Grilled Chicken Bacon Ranch Salad with Spinach and Avocado

This is a low carb, whole food meal with healthy substitutions of low-fat Greek yogurt dressing, no nitrate bacon and skinless chicken breasts.

Feeling spicy?
Make chipotle pepper ranch dressing by adding 1/2 to 1 chipotle pepper and a teaspoon of adobe sauce. Heat it up!

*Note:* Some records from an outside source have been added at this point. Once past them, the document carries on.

-- ==== Sys2Proof/Tests/Slice0.lean ====
section
/-! SUPPORT. Tests: the static checks, the decoding of a word of every instruction, single steps whose results are worked
from the spec's rules by hand, and for every obligation with hypotheses states and operands that meet them. -/

open Sys2Proof Sys2Proof.Machine

namespace Sys2Proof.Tests

set_option Elab.async false

/-- A supervisor strand with some registers set. -/
def strand (gs : List (BitVec 4 × Word)) : Strand :=
  gs.foldl (fun x r => x.put r.1 r.2) { Strand.reset with uid := 1, pc := 0x1000, mode := true }

/-- A strand stands READY in slot 0 of core 0 and is about to issue; TVEC is 0x4000. -/
def machine (x : Strand) : State :=
  (State.reset.modSlot 0 0 fun y => { y with state := .ready, strand := x }).modCore 0 fun k => { k with tvec := 0x1000 }

/-- The same with the page table's first entry a leaf that maps the lowest 4 GiB with every right. -/
def paged (x : Strand) : State :=
  { machine x with mem := [(0, 0x1F)] }

/-- The strand in slot 0 of core 0 waits. -/
def waits (op : WaitOp) (s : State) : State :=
  s.setState 0 0 (.wait op)

/-- The state after an instruction or event. -/
def go (i : Instr) (s : State) : State :=
  match exec i s with
  | .next t => t
  | .fault _ => s
  | .refused _ => s

/-- exec answers a next state. -/
def answers (i : Instr) (s : State) : Bool :=
  match exec i s with
  | .next _ => true
  | .fault _ => false
  | .refused _ => false

/-- The conditions of Runs, as a Bool. -/
def runsB (i : Instr) (s : State) : Bool :=
  decide (s.cur.2 < 9) && (s.waiting s.cur.1 s.cur.2).isNone && (!i.privileged || s.me.mode) && i.limits && guardHolds s.me i.guardField

theorem runs_of_runsB {i : Instr} {s : State} (h : runsB i s = true) : Runs i s := by
  simp only [runsB, Bool.and_eq_true, decide_eq_true_eq, Bool.or_eq_true, Bool.not_eq_true', Option.isNone_iff_eq_none] at h
  obtain ⟨⟨⟨⟨h1, h0⟩, h2⟩, h3⟩, h4⟩ := h
  refine ⟨h1, h0, fun h => ?_, h3, h4⟩
  rcases h2 with h2 | h2
  · rw [h] at h2; exact absurd h2 (by decide)
  · exact h2

/-- The conditions of Readable, as a Bool. -/
def readableB (reads writes : List (BitVec 4)) (s : State) : Bool :=
  ((reads ++ writes).all fun r => !s.me.isEmpty r) && reads.all fun r => !s.me.isClipped r

theorem readable_of_readableB {reads writes : List (BitVec 4)} {s : State} (h : readableB reads writes s = true) :
    Readable reads writes s := by
  simp only [readableB, Bool.and_eq_true, List.all_eq_true, Bool.not_eq_true'] at h
  exact ⟨h.1, h.2⟩

/-- The instruction runs and its registers are readable. -/
def ok (i : Instr) (reads writes : List (BitVec 4)) (s : State) : Bool :=
  runsB i s && readableB reads writes s

theorem runs_of_ok {i : Instr} {reads writes : List (BitVec 4)} {s : State} (h : ok i reads writes s = true) :
    Runs i s ∧ Readable reads writes s := by
  simp only [ok, Bool.and_eq_true] at h
  exact ⟨runs_of_runsB h.1, readable_of_readableB h.2⟩

/-- The place of this module at which an access of the executing strand passes its checks. -/
def placeOf (s : State) (k : Acc) (va : Word) (n : Nat) : Option Nat :=
  match checkAccess s s.cur.1 s.me.rights k va n with
  | .ok p =>
    match p.loc with
    | .here a => some a
    | .there _ _ => none
  | .error _ => none

theorem place_of {s : State} {k : Acc} {va : Word} {n a : Nat} (h : placeOf s k va n = some a) :
    ∃ p, checkAccess s s.cur.1 s.me.rights k va n = .ok p ∧ p.loc = .here a := by
  unfold placeOf at h
  split at h
  · rename_i p hp
    split at h
    · rename_i b hb
      exact ⟨p, hp, by rw [hb, Option.some.inj h]⟩
    · exact absurd h (by simp)
  · exact absurd h (by simp)

/-- The cause with which an access of the executing strand fails its checks. -/
def causeOf (s : State) (k : Acc) (va : Word) (n : Nat) : Option Cause :=
  match checkAccess s s.cur.1 s.me.rights k va n with
  | .ok _ => none
  | .error st => some st.cause

theorem cause_of {s : State} {k : Acc} {va : Word} {n : Nat} {c : Cause} (h : causeOf s k va n = some c) :
    ∃ st, checkAccess s s.cur.1 s.me.rights k va n = .error st ∧ st.cause = c := by
  unfold causeOf at h
  split at h
  · exact absurd h (by simp)
  · rename_i st hs
    exact ⟨st, hs, Option.some.inj h⟩

/-- A load of 8 bytes of the executing strand passes its checks and does not migrate. -/
def stays (s : State) (va : Word) : Bool :=
  match checkAccess s s.cur.1 s.me.rights .load va 8 with
  | .ok p => (migHome s p).isNone
  | .error _ => false

/-- No store of the core waits for room in its buffer. -/
def firstB (s : State) : Bool :=
  (s.core s.cur.1).spill.isEmpty && (List.range 9).all fun m => !wantsRoom s s.cur.1 m

theorem first_of_firstB {s : State} (h : firstB s = true) : FirstForRoom s := by
  simp only [firstB, Bool.and_eq_true, List.isEmpty_iff, List.all_eq_true, List.mem_range, Bool.not_eq_true'] at h
  exact ⟨h.1, fun m hm _ => h.2 m hm⟩

/-! ## Well-formedness -/

theorem test_check_event : (Instr.loadComplete 0 0).check = some .event := by decide +kernel
theorem test_check_field : (Instr.add 0 0 0 0).check = some .field := by decide +kernel
theorem test_check_guard : (Instr.sub 1 2 3 8).check = some .guard := by decide +kernel
theorem test_check_limit : (Instr.bfx 1 2 60 9 0).check = some .limit := by decide +kernel
theorem test_check_wellFormed : (Instr.sub 1 2 3 0).WellFormed := by decide +kernel

/-! ## Decoding -/

theorem test_decode_major01 :
    decode 0x04CB8003 = .ok (.add 0x3 0x2 0xE 0x3) ∧
    decode 0x04CB8013 = .ok (.sub 0x3 0x2 0xE 0x3) ∧
    decode 0x04CB8023 = .ok (.and 0x3 0x2 0xE 0x3) ∧
    decode 0x04CB8033 = .ok (.or 0x3 0x2 0xE 0x3) ∧
    decode 0x04CB8043 = .ok (.xor 0x3 0x2 0xE 0x3) ∧
    decode 0x04CB8053 = .ok (.andn 0x3 0x2 0xE 0x3) ∧
    decode 0x04CB8063 = .ok (.sll 0x3 0x2 0xE 0x3) ∧
    decode 0x04CB8073 = .ok (.srl 0x3 0x2 0xE 0x3) ∧
    decode 0x04CB8083 = .ok (.sra 0x3 0x2 0xE 0x3) ∧
    decode 0x04CB8093 = .ok (.min 0x3 0x2 0xE 0x3) ∧
    decode 0x04CB80A3 = .ok (.max 0x3 0x2 0xE 0x3) ∧
    decode 0x04CB80B3 = .ok (.minu 0x3 0x2 0xE 0x3) ∧
    decode 0x04CB80C3 = .ok (.maxu 0x3 0x2 0xE 0x3) ∧
    decode 0x04CB8103 = .ok (.mul 0x3 0x2 0xE 0x3) ∧
    decode 0x04CB8113 = .ok (.mulh 0x3 0x2 0xE 0x3) ∧
    decode 0x04CB8123 = .ok (.mulhu 0x3 0x2 0xE 0x3) ∧
    decode 0x04CB8143 = .ok (.div 0x3 0x2 0xE 0x3) ∧
    decode 0x04CB8153 = .ok (.divu 0x3 0x2 0xE 0x3) ∧
    decode 0x04CB8163 = .ok (.rem 0x3 0x2 0xE 0x3) ∧
    decode 0x04CB8173 = .ok (.remu 0x3 0x2 0xE 0x3) ∧
    decode 0x05480200 = .ok (.clz 0x5 0x2 0x0) ∧
    decode 0x04C80213 = .ok (.popc 0x3 0x2 0x3) ∧
    decode 0x04C80243 = .ok (.sextB 0x3 0x2 0x3) ∧
    decode 0x04C80253 = .ok (.sextH 0x3 0x2 0x3) ∧
    decode 0x04C80263 = .ok (.sextW 0x3 0x2 0x3) ∧
    decode 0x04C80283 = .ok (.zextB 0x3 0x2 0x3) ∧
    decode 0x04C80293 = .ok (.zextH 0x3 0x2 0x3) ∧
    decode 0x04C802A3 = .ok (.zextW 0x3 0x2 0x3) ∧
    decode 0x0726C420 = .ok (.sel 0xC 0x9 0xB 0x2 0x0) ∧
    decode 0x04000000 = .ok .nop := by
  refine ⟨rfl, rfl, rfl, rfl, rfl, rfl, rfl, rfl, rfl, rfl, rfl, rfl, rfl, rfl, rfl, rfl, rfl, rfl, rfl, rfl, rfl, rfl, rfl, rfl, rfl, rfl, rfl, rfl, rfl, rfl⟩

theorem test_decode_major02 : decode 0x08CB56E3 = .ok (.addi 0x3 0x2 0x356E 0x3) := rfl

theorem test_decode_major03 : decode 0x0CCB56E3 = .ok (.andi 0x3 0x2 0x356E 0x3) := rfl

theorem test_decode_major04 : decode 0x13308010 = .ok (.ori 0xC 0xC 0x801 0x0) := rfl

theorem test_decode_major05 : decode 0x14CB56E3 = .ok (.xori 0x3 0x2 0x356E 0x3) := rfl

theorem test_decode_major06 :
    decode 0x18D00050 = .ok (.slli 0x3 0x4 0x5 0x0) ∧
    decode 0x18C806E3 = .ok (.srli 0x3 0x2 0x2E 0x3) ∧
    decode 0x18C80AE3 = .ok (.srai 0x3 0x2 0x2E 0x3) := by
  refine ⟨rfl, rfl, rfl⟩

theorem test_decode_major07 : decode 0x1D780000 = .ok (.movi 0x5 0x38000 0x0) := rfl

theorem test_decode_major08 : decode 0x20DAB723 = .ok (.movhi 0x3 0x1AB72 0x3) := rfl

theorem test_decode_major09 :
    decode 0x26000000 = .ok (.ldk 0x8 0x0 0x0) ∧
    decode 0x24D03010 = .ok (.addk 0x3 0x4 0xC 0x0) := by
  refine ⟨rfl, rfl⟩

theorem test_decode_major0A : decode 0x2876C010 = .ok (.cmp 0x1 0xD 0xB 0x1 0x0) := rfl

theorem test_decode_major0B : decode 0x2C690060 = .ok (.cmpi 0x1 0xA 0x2 0x6 0x0) := rfl

theorem test_decode_major0C :
    decode 0x30C98003 = .ok (.pand 0x3 0x2 0x6 0x3) ∧
    decode 0x30C98013 = .ok (.por 0x3 0x2 0x6 0x3) ∧
    decode 0x30C98023 = .ok (.pxor 0x3 0x2 0x6 0x3) ∧
    decode 0x30C80033 = .ok (.pnot 0x3 0x2 0x3) ∧
    decode 0x30C00043 = .ok (.prd 0x3 0x3) ∧
    decode 0x30C80053 = .ok (.pwr 0x3 0x2 0x3) := by
  refine ⟨rfl, rfl, rfl, rfl, rfl, rfl⟩
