/-- The decoder and the opcode table of 30_encoding.md R86 (its values are decision D2, the halt row's D1) agree on every word.
For the row of `rst` this says that word 0 decodes to `rst`, which is log entry 8: R87 has it match no row that EXE executes
(D9). -/
def Obligations.DecodeAgreesWithOpcodeTable : Prop :=
  (∀ (w : Word) (i : Instr), decode w = .ok i → ∃ row ∈ opcodeTable, row.mnem = i.mnem ∧ w &&& row.mask = row.bits) ∧
  (∀ (w : Word), ∀ row ∈ opcodeTable, w &&& row.mask = row.bits → ∃ i, decode w = .ok i ∧ i.mnem = row.mnem)

/-- "No two rows match the same word" (30_encoding.md R86; the values are decision D2). -/
def Obligations.OpcodeRowsAreDisjoint : Prop :=
  ∀ (w : Word), ∀ row ∈ opcodeTable, ∀ row' ∈ opcodeTable,
    w &&& row.mask = row.bits → w &&& row'.mask = row'.bits → row = row'

/-- Words written out from the encodings, of each format and `halt` (95_test_vectors.md part B; the opcode values are
decision D2, the halt word D1). The clause for word 0 is the model's: R87 and R231 call that word unknown in EXE, and that it
decodes to `rst`, whose meaning is the unknown-word rule, is log entry 8 (D9). -/
def Obligations.SampleWordsDecode : Prop :=
  decode 0x002081B3#32 = .ok (.add 3 1 2) ∧ decode 0x40700F33#32 = .ok (.sub 30 0 7) ∧
  decode 0x00500093#32 = .ok (.addi 1 0 5#12) ∧ decode 0x00431393#32 = .ok (.slli 7 6 4#5) ∧
  decode 0xFFC100E7#32 = .ok (.jalr 1 2 0xFFC#12) ∧ decode 0xFE312E23#32 = .ok (.sw 3 2 0xFFC#12) ∧
  decode 0xFE628CE3#32 = .ok (.beq 5 6 0x1FF8#13) ∧ decode 0x12345437#32 = .ok (.lui 8 0x12345000#32) ∧
  decode 0x00C000EF#32 = .ok (.jal 1 12#21) ∧ decode 0x00000000#32 = .ok .rst ∧ decode 0xFFFFFFFF#32 = .ok .halt

/-- 30_encoding.md R79 to R85: the immediate each instruction uses, as bits of its word, extended to 32 bits, and its
range; a branch or `jal` offset is a byte offset from the instruction itself. A shift amount is `w[24:20]` under an upper
field of zeros (decision D32); the field of `sltiu` is sign-extended (decision D7, log entry 3). -/
def Obligations.ExecutorImmediatesAreSlices : Prop :=
  (∀ (w : Word) (rd rs1 : RegIdx) (imm : BitVec 12),
    (decode w = .ok (.addi rd rs1 imm) ∨ decode w = .ok (.jalr rd rs1 imm) ∨ decode w = .ok (.lw rd rs1 imm)) →
      sext12 imm = (w.extractLsb' 20 12).signExtend 32 ∧ -2048 ≤ (sext12 imm).toInt ∧ (sext12 imm).toInt ≤ 2047) ∧
  (∀ (w : Word) (rs2 rs1 : RegIdx) (imm : BitVec 12), decode w = .ok (.sw rs2 rs1 imm) →
      sext12 imm = (w.extractLsb' 25 7 ++ w.extractLsb' 7 5).signExtend 32 ∧ -2048 ≤ (sext12 imm).toInt ∧
        (sext12 imm).toInt ≤ 2047) ∧
  (∀ (w : Word) (rs1 rs2 : RegIdx) (off : BitVec 13),
    (decode w = .ok (.beq rs1 rs2 off) ∨ decode w = .ok (.bne rs1 rs2 off)) →
      sext13 off = (w.extractLsb' 31 1 ++ w.extractLsb' 7 1 ++ w.extractLsb' 25 6 ++ w.extractLsb' 8 4 ++ 0#1).signExtend 32 ∧
        -4096 ≤ (sext13 off).toInt ∧ (sext13 off).toInt ≤ 4094 ∧ (sext13 off).toInt % 2 = 0 ∧
        ∀ s : State, s.branchTarget off = s.pc + sext13 off) ∧
  (∀ (w : Word) (rd : RegIdx) (val : BitVec 32),
    (decode w = .ok (.lui rd val) ∨ decode w = .ok (.auipc rd val)) →
      val = w.extractLsb' 12 20 ++ 0#12 ∧ val.extractLsb' 0 12 = 0#12) ∧
  (∀ (w : Word) (rd : RegIdx) (off : BitVec 21), decode w = .ok (.jal rd off) →
      sext21 off = (w.extractLsb' 31 1 ++ w.extractLsb' 12 8 ++ w.extractLsb' 20 1 ++ w.extractLsb' 21 10 ++ 0#1).signExtend 32 ∧
        -1048576 ≤ (sext21 off).toInt ∧ (sext21 off).toInt ≤ 1048574 ∧ (sext21 off).toInt % 2 = 0 ∧
        ∀ s : State, s.jalTarget off = s.pc + sext21 off) ∧
  (∀ (w : Word) (rd rs1 : RegIdx) (shamt : BitVec 5),
    (decode w = .ok (.slli rd rs1 shamt) ∨ decode w = .ok (.srli rd rs1 shamt)) →
      shamt = w.extractLsb' 20 5 ∧ w.extractLsb' 25 7 = 0#7 ∧ shamt.toNat ≤ 31) ∧
  (∀ (w : Word) (rd rs1 : RegIdx) (imm : BitVec 12), decode w = .ok (.sltiu rd rs1 imm) →
      imm = w.extractLsb' 20 12 ∧ sltiuImm imm = (w.extractLsb' 20 12).signExtend 32)

/-- 30_encoding.md R88's complete list of unknown words, (a) to (g) (its treatment of funct values is decision D8): a word
is in the list exactly when the decoder rejects it or it is the word of `rst`, which runs as an unknown word (D9, log
entry 8). -/
def Obligations.UnknownWordsAreTheList : Prop :=
  ∀ w : Word,
    let op := w.extractLsb' 0 7
    let f3 := w.extractLsb' 12 3
    let f7 := w.extractLsb' 25 7
    ((∃ e, decode w = .error e) ∨ decode w = .ok .rst) ↔
      w ≠ 0xFFFFFFFF#32 ∧
      ((op ∉ [0b0110011#7, 0b0010011#7, 0b0000011#7, 0b1100111#7, 0b0100011#7, 0b1100011#7, 0b0110111#7, 0b0010111#7,
          0b1101111#7]) ∨
        (op = 0b0110011#7 ∧ (f3, f7) ∉ [(0b000#3, 0b0000000#7), (0b000#3, 0b0100000#7), (0b010#3, 0b0000000#7),
          (0b100#3, 0b0000000#7), (0b101#3, 0b0000000#7), (0b110#3, 0b0000000#7), (0b111#3, 0b0000000#7)]) ∨
        (op = 0b0010011#7 ∧ (f3 ∈ [0b010#3, 0b100#3, 0b110#3, 0b111#3] ∨
          (f3 ∈ [0b001#3, 0b101#3] ∧ f7 ≠ 0b0000000#7))) ∨
        (op = 0b0000011#7 ∧ f3 ≠ 0b010#3) ∨ (op = 0b0100011#7 ∧ f3 ≠ 0b010#3) ∨
        (op = 0b1100011#7 ∧ f3 ∉ [0b000#3, 0b001#3]) ∨ (op = 0b1100111#7 ∧ f3 ≠ 0b000#3))

/-! ### What each instruction does: it completes, with this result and nothing else changed -/

/-- `add` and `sub` (42_r_type.md R190 to R192; that sums wrap is decision D15, that operands are the old values D20). -/
def Obligations.AddSubWrap : Prop :=
  ∀ (s : State) (rd rs1 rs2 : RegIdx),
    (∃ t, exec (.add rd rs1 rs2) s = .next t ∧
      WritesRegister s t rd (BitVec.ofNat 32 ((s.reg rs1).toNat + (s.reg rs2).toNat)) (BitVec.ofNat 32 (s.pc.toNat + 4))) ∧
    (∃ t, exec (.sub rd rs1 rs2) s = .next t ∧
      WritesRegister s t rd (BitVec.ofInt 32 ((s.reg rs1).toNat - (s.reg rs2).toNat)) (BitVec.ofNat 32 (s.pc.toNat + 4)))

I’m sharing my salad at Fiesta Friday.

Grilled Chicken Bacon Ranch Salad

July 28, 2017
: 4
: 15 min
: 20 min
: Easy

Grilled chicken breasts marinated in yogurt ranch dressing and wrapped in bacon. Serve over salad greens and avocado for a main meal salad.

By:

Ingredients
  • 2 chicken breast halves
  • 4 bacon slices, nitrate free
  • 1 avocado, sliced
  • 1 tomato, sliced
  • 4 cups salad greens, any combination, spinach, kale, arugula, romaine lettuce
  • 1/2 cup plain 2% or fat-free yogurt
  • 1/2 cup mayonnaise
  • 2 teaspoons minced shallot or green onion
  • 1 teaspoon dried dill weed
  • 1 tablespoon fresh or dried parsley
  • 1 teaspoon garlic powder
  • 1/4 teaspoon sea salt
  • 1/4 teaspoon ground black pepper
Directions
  • Step 1 Slice each chicken breasts length wise into two pieces. Mix yogurt, mayonnaise and seasonings for the marinade and dressing. Place 1/2 cup of dressing/marinade over chicken breasts and marinade 2-24 hours.
  • Step 2 Remove chicken from marinade and discard marinade. Pre-cook bacon in the microwave for 2 minutes, discard bacon fat. Wrap each breast in a slice of bacon. Grill chicken and bacon on medium heat until chicken is cooked through, about 15 minutes, carefully turning once.
  • Step 3 Assemble salad greens in a serving bowl or platter. Top with avocado and tomato slices. Slice chicken breasts and assemble over salad greens. Drizzle with remaining yogurt ranch dressing. Serve immediately while chicken is warm.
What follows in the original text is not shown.